■ **Action item**
What you return should match every entry, character for character.

/---

/-- The events of a channel: the end of a RUNNING cycle counts it, takes the staged setting and starts the next cycle; the
FREQ output falls at P and the DUTY output at H unless H is P; a COUNT edge is counted, in COUNT alone. The pin is driven at
the output level in FREQ and DUTY, read in COUNT and undriven in OFF. On a channel that is HALTED or in another mode the
events change nothing (the model's choice, assumption log 2); that a cycle starts with the prescaler's count at 0 is
assumption log 10, and that an event sets the position it stands for assumption log 11 (the model's choices). -/
def Obligations.ChannelEventsAct : Prop :=
  ∀ (c : Fin 24) (s : State),
    let ch := s.channels.nth c
    let mode := (s.settings.channels.nth c).mode
    let withChannel := fun (x : ChannelRec) => { s with channels := s.channels.put c x }
    (ch.running = false →
      exec (.cycleEnd c) s = .next s ∧ exec (.freqHalfCycle c) s = .next s ∧ exec (.dutyHighEnd c) s = .next s) ∧
    (∀ x, ch.running = true → ch.active = some x →
      let next := ch.staged.getD x
      exec (.cycleEnd c) s =
        .next (withChannel { ch with
          emitted := min 4294967295 (ch.emitted + 1), active := some next, staged := none, position := 0, prescale := 0
          high := if mode = .duty then decide (0 < next.h) else true }) ∧
      (ch.high = true → mode = .freq → 0 < x.p →
        exec (.freqHalfCycle c) s = .next (withChannel { ch with high := false, position := x.p })) ∧
      (ch.high = true → mode = .duty → x.h < x.p →
        exec (.dutyHighEnd c) s = .next (withChannel { ch with high := false, position := x.h })) ∧
      (x.p ≤ x.h → exec (.dutyHighEnd c) s = .next s)) ∧
    (mode ≠ .freq → exec (.freqHalfCycle c) s = .next s) ∧
    (mode ≠ .duty → exec (.dutyHighEnd c) s = .next s) ∧
    (mode = .count →
      exec (.countEdge c) s = .next (withChannel { ch with edges := min 4294967295 (ch.edges + 1) })) ∧
    (mode ≠ .count → exec (.countEdge c) s = .next s) ∧
    (mode = .freq ∨ mode = .duty → channelPin s c = .driven ch.high) ∧ (mode = .count → channelPin s c = .input) ∧
    (mode = .off → channelPin s c = .undriven)

/-! Cooler -/

/-- The cooler requests: COOLER START is refused STATE without a drive for grate 0, starts every grate with a drive from
STANDBY and TRIPPED with s0 at smin of grate 0, and restarts the STALLED grates of a running cooler, each started grate with its
speed handed to its drive and its window speed at its speed (assumption log 22); COOLER STOP stops every grate, halts the drives
of those that ran, and puts the fans at the fan minimum; SET FANS is refused LENGTH without six references and stores each
clamped to 1,000. A changed applied reference is handed to its fan's channel, and a change of state posts its notice. That a
start uses written Kd, smin, smax and ratio at once is assumption log 44. -/
def Obligations.CoolerRequestsAct : Prop :=
  ∀ (tag : Byte) (refs : List Half) (s : State), s.link.restartPending = false →
    let up := s.cooler.state = .running ∨ s.cooler.state = .pileUp
    let drive := fun (n : Fin 3) => assigned s (.grateDrive n)
    let frame := fun (t : State) => t = { s with cooler := t.cooler, channels := t.channels, rep := t.rep } ∧
      t.cooler = { t.cooler with pressure := s.cooler.pressure, pressureFresh := s.cooler.pressureFresh,
                                 boost := s.cooler.boost, periodLeft := s.cooler.periodLeft,
                                 periodLength := s.cooler.periodLength } ∧ repKept s t ∧
      changesPosted s t ∧ fansHanded s t ∧
      (∀ c m, (s.settings.channels.nth c).owner = some (.lineDrive m) ∨
          (s.settings.channels.nth c).owner = some (.lineFeedback m) → t.channels.nth c = s.channels.nth c) ∧
      alarmsKept (fun a => 80 ≤ a.val ∧ a.val ≤ 85 ∨ byLoss a) s t
    let started := fun (t : State) (n : Fin 3) =>
      let g := t.cooler.grates.nth n
      if drive n then g.state = .running ∧ g.stalls = 0 ∧ g.windowValid = false ∧ grateDriven n s.channels.nth t ∧
        g.speed = if n = 0 then t.cooler.s0 else
          clamp (t.cooler.s0 * (s.settings.grates.nth n).ratio / 1000) (s.settings.grates.nth n).smin
            (s.settings.grates.nth n).smax
      else g.state = .stopped
    let undriven := fun (n : Fin 3) (t : State) =>
      ∀ c, s.settings.channelOf (.grateDrive n) = some c → t.channels.nth c = s.channels.nth c
    (¬ up → drive 0 = false → exec (.coolerStart tag) s = .next (replied 0x30 tag .state [] s)) ∧
    (¬ up → drive 0 = true → ∃ t, exec (.coolerStart tag) s = .next (replied 0x30 tag .ok [] t) ∧ frame t ∧
      t.cooler.state = .running ∧ t.cooler.s0 = (s.settings.grates.nth 0).smin ∧ t.cooler.pileCount = 0 ∧
      (∀ n, started t n) ∧ t.cooler.cutback = false ∧ (∀ n, (t.cooler.fans.nth n).applied = appliedOf t n) ∧
      ∀ a : Fin 512, 81 ≤ a.val → a.val ≤ 84 → alarmActive t a = false) ∧
    (up → ∃ t, exec (.coolerStart tag) s = .next (replied 0x30 tag .ok [] t) ∧ frame t ∧
      t.cooler.state = s.cooler.state ∧ t.cooler.s0 = s.cooler.s0 ∧ t.cooler.fans = s.cooler.fans ∧
      ∀ n, ((s.cooler.grates.nth n).state = .stalled → started t n ∧ alarmActive t (stallAlarm n) = false) ∧
        ((s.cooler.grates.nth n).state ≠ .stalled → t.cooler.grates.nth n = s.cooler.grates.nth n ∧ undriven n t)) ∧
    (s.cooler.state = .standby → exec (.coolerStop tag) s = .next (replied 0x31 tag .ok [] s)) ∧
    (s.cooler.state ≠ .standby → ∃ t, exec (.coolerStop tag) s = .next (replied 0x31 tag .ok [] t) ∧ frame t ∧
      t.cooler.state = .standby ∧ t.cooler.s0 = s.cooler.s0 ∧ t.cooler.pileCount = 0 ∧ t.cooler.cutback = false ∧
      (∀ n, (t.cooler.grates.nth n).state = .stopped ∧ (t.cooler.grates.nth n).stalls = 0 ∧
        ((s.cooler.grates.nth n).state = .running → grateHalted n s.channels.nth t) ∧
        ((s.cooler.grates.nth n).state ≠ .running → undriven n t)) ∧
      (∀ n, (t.cooler.fans.nth n).applied = s.settings.cooler.fanMin ∧
        (t.cooler.fans.nth n).hostRef = (s.cooler.fans.nth n).hostRef) ∧
      alarmActive t 80 = false ∧ alarmActive t 85 = false) ∧
    (refs.length ≠ 6 → exec (.setFans tag refs) s = .next (replied 0x32 tag .length [] s)) ∧
    (refs.length = 6 →
      let taken := refs.map fun r => min r.toNat 1000
      ∃ t, exec (.setFans tag refs) s =
          .next (replied 0x32 tag .ok ([if ∀ r ∈ refs, r.toNat ≤ 1000 then 0 else 1] ++ taken.flatMap (beBytes 2)) t) ∧
        t = { s with cooler := { s.cooler with fans := t.cooler.fans }, channels := t.channels } ∧
        fansHanded s t ∧ (∀ n, undriven n t) ∧
        ∀ n : Fin 6, (t.cooler.fans.nth n).hostRef = taken.getD n.val 0 ∧
          (t.cooler.fans.nth n).applied = appliedOf t n)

\---

■ **Solution below**
/-- The events of a channel: the end of a RUNNING cycle counts it, takes the staged setting and starts the next cycle; the
FREQ output falls at P and the DUTY output at H unless H is P; a COUNT edge is counted, in COUNT alone. The pin is driven at
the output level in FREQ and DUTY, read in COUNT and undriven in OFF. On a channel that is HALTED or in another mode the
events change nothing (the model's choice, assumption log 2); that a cycle starts with the prescaler's count at 0 is
assumption log 10, and that an event sets the position it stands for assumption log 11 (the model's choices). -/
def Obligations.ChannelEventsAct : Prop :=
  ∀ (c : Fin 24) (s : State),
    let ch := s.channels.nth c
    let mode := (s.settings.channels.nth c).mode
    let withChannel := fun (x : ChannelRec) => { s with channels := s.channels.put c x }
    (ch.running = false →
      exec (.cycleEnd c) s = .next s ∧ exec (.freqHalfCycle c) s = .next s ∧ exec (.dutyHighEnd c) s = .next s) ∧
    (∀ x, ch.running = true → ch.active = some x →
      let next := ch.staged.getD x
      exec (.cycleEnd c) s =
        .next (withChannel { ch with
          emitted := min 4294967295 (ch.emitted + 1), active := some next, staged := none, position := 0, prescale := 0
          high := if mode = .duty then decide (0 < next.h) else true }) ∧
      (ch.high = true → mode = .freq → 0 < x.p →
        exec (.freqHalfCycle c) s = .next (withChannel { ch with high := false, position := x.p })) ∧
      (ch.high = true → mode = .duty → x.h < x.p →
        exec (.dutyHighEnd c) s = .next (withChannel { ch with high := false, position := x.h })) ∧
      (x.p ≤ x.h → exec (.dutyHighEnd c) s = .next s)) ∧
    (mode ≠ .freq → exec (.freqHalfCycle c) s = .next s) ∧
    (mode ≠ .duty → exec (.dutyHighEnd c) s = .next s) ∧
    (mode = .count →
      exec (.countEdge c) s = .next (withChannel { ch with edges := min 4294967295 (ch.edges + 1) })) ∧
    (mode ≠ .count → exec (.countEdge c) s = .next s) ∧
    (mode = .freq ∨ mode = .duty → channelPin s c = .driven ch.high) ∧ (mode = .count → channelPin s c = .input) ∧
    (mode = .off → channelPin s c = .undriven)

/-! Cooler -/

/-- The cooler requests: COOLER START is refused STATE without a drive for grate 0, starts every grate with a drive from
STANDBY and TRIPPED with s0 at smin of grate 0, and restarts the STALLED grates of a running cooler, each started grate with its
speed handed to its drive and its window speed at its speed (assumption log 22); COOLER STOP stops every grate, halts the drives
of those that ran, and puts the fans at the fan minimum; SET FANS is refused LENGTH without six references and stores each
clamped to 1,000. A changed applied reference is handed to its fan's channel, and a change of state posts its notice. That a
start uses written Kd, smin, smax and ratio at once is assumption log 44. -/
def Obligations.CoolerRequestsAct : Prop :=
  ∀ (tag : Byte) (refs : List Half) (s : State), s.link.restartPending = false →
    let up := s.cooler.state = .running ∨ s.cooler.state = .pileUp
    let drive := fun (n : Fin 3) => assigned s (.grateDrive n)
    let frame := fun (t : State) => t = { s with cooler := t.cooler, channels := t.channels, rep := t.rep } ∧
      t.cooler = { t.cooler with pressure := s.cooler.pressure, pressureFresh := s.cooler.pressureFresh,
                                 boost := s.cooler.boost, periodLeft := s.cooler.periodLeft,
                                 periodLength := s.cooler.periodLength } ∧ repKept s t ∧
      changesPosted s t ∧ fansHanded s t ∧
      (∀ c m, (s.settings.channels.nth c).owner = some (.lineDrive m) ∨
          (s.settings.channels.nth c).owner = some (.lineFeedback m) → t.channels.nth c = s.channels.nth c) ∧
      alarmsKept (fun a => 80 ≤ a.val ∧ a.val ≤ 85 ∨ byLoss a) s t
    let started := fun (t : State) (n : Fin 3) =>
      let g := t.cooler.grates.nth n
      if drive n then g.state = .running ∧ g.stalls = 0 ∧ g.windowValid = false ∧ grateDriven n s.channels.nth t ∧
        g.speed = if n = 0 then t.cooler.s0 else
          clamp (t.cooler.s0 * (s.settings.grates.nth n).ratio / 1000) (s.settings.grates.nth n).smin
            (s.settings.grates.nth n).smax
      else g.state = .stopped
    let undriven := fun (n : Fin 3) (t : State) =>
      ∀ c, s.settings.channelOf (.grateDrive n) = some c → t.channels.nth c = s.channels.nth c
    (¬ up → drive 0 = false → exec (.coolerStart tag) s = .next (replied 0x30 tag .state [] s)) ∧
    (¬ up → drive 0 = true → ∃ t, exec (.coolerStart tag) s = .next (replied 0x30 tag .ok [] t) ∧ frame t ∧
      t.cooler.state = .running ∧ t.cooler.s0 = (s.settings.grates.nth 0).smin ∧ t.cooler.pileCount = 0 ∧
      (∀ n, started t n) ∧ t.cooler.cutback = false ∧ (∀ n, (t.cooler.fans.nth n).applied = appliedOf t n) ∧
      ∀ a : Fin 512, 81 ≤ a.val → a.val ≤ 84 → alarmActive t a = false) ∧
    (up → ∃ t, exec (.coolerStart tag) s = .next (replied 0x30 tag .ok [] t) ∧ frame t ∧
      t.cooler.state = s.cooler.state ∧ t.cooler.s0 = s.cooler.s0 ∧ t.cooler.fans = s.cooler.fans ∧
      ∀ n, ((s.cooler.grates.nth n).state = .stalled → started t n ∧ alarmActive t (stallAlarm n) = false) ∧
        ((s.cooler.grates.nth n).state ≠ .stalled → t.cooler.grates.nth n = s.cooler.grates.nth n ∧ undriven n t)) ∧
    (s.cooler.state = .standby → exec (.coolerStop tag) s = .next (replied 0x31 tag .ok [] s)) ∧
    (s.cooler.state ≠ .standby → ∃ t, exec (.coolerStop tag) s = .next (replied 0x31 tag .ok [] t) ∧ frame t ∧
      t.cooler.state = .standby ∧ t.cooler.s0 = s.cooler.s0 ∧ t.cooler.pileCount = 0 ∧ t.cooler.cutback = false ∧
      (∀ n, (t.cooler.grates.nth n).state = .stopped ∧ (t.cooler.grates.nth n).stalls = 0 ∧
        ((s.cooler.grates.nth n).state = .running → grateHalted n s.channels.nth t) ∧
        ((s.cooler.grates.nth n).state ≠ .running → undriven n t)) ∧
      (∀ n, (t.cooler.fans.nth n).applied = s.settings.cooler.fanMin ∧
        (t.cooler.fans.nth n).hostRef = (s.cooler.fans.nth n).hostRef) ∧
      alarmActive t 80 = false ∧ alarmActive t 85 = false) ∧
    (refs.length ≠ 6 → exec (.setFans tag refs) s = .next (replied 0x32 tag .length [] s)) ∧
    (refs.length = 6 →
      let taken := refs.map fun r => min r.toNat 1000
      ∃ t, exec (.setFans tag refs) s =
          .next (replied 0x32 tag .ok ([if ∀ r ∈ refs, r.toNat ≤ 1000 then 0 else 1] ++ taken.flatMap (beBytes 2)) t) ∧
        t = { s with cooler := { s.cooler with fans := t.cooler.fans }, channels := t.channels } ∧
        fansHanded s t ∧ (∀ n, undriven n t) ∧
        ∀ n : Fin 6, (t.cooler.fans.nth n).hostRef = taken.getD n.val 0 ∧
          (t.cooler.fans.nth n).applied = appliedOf t n)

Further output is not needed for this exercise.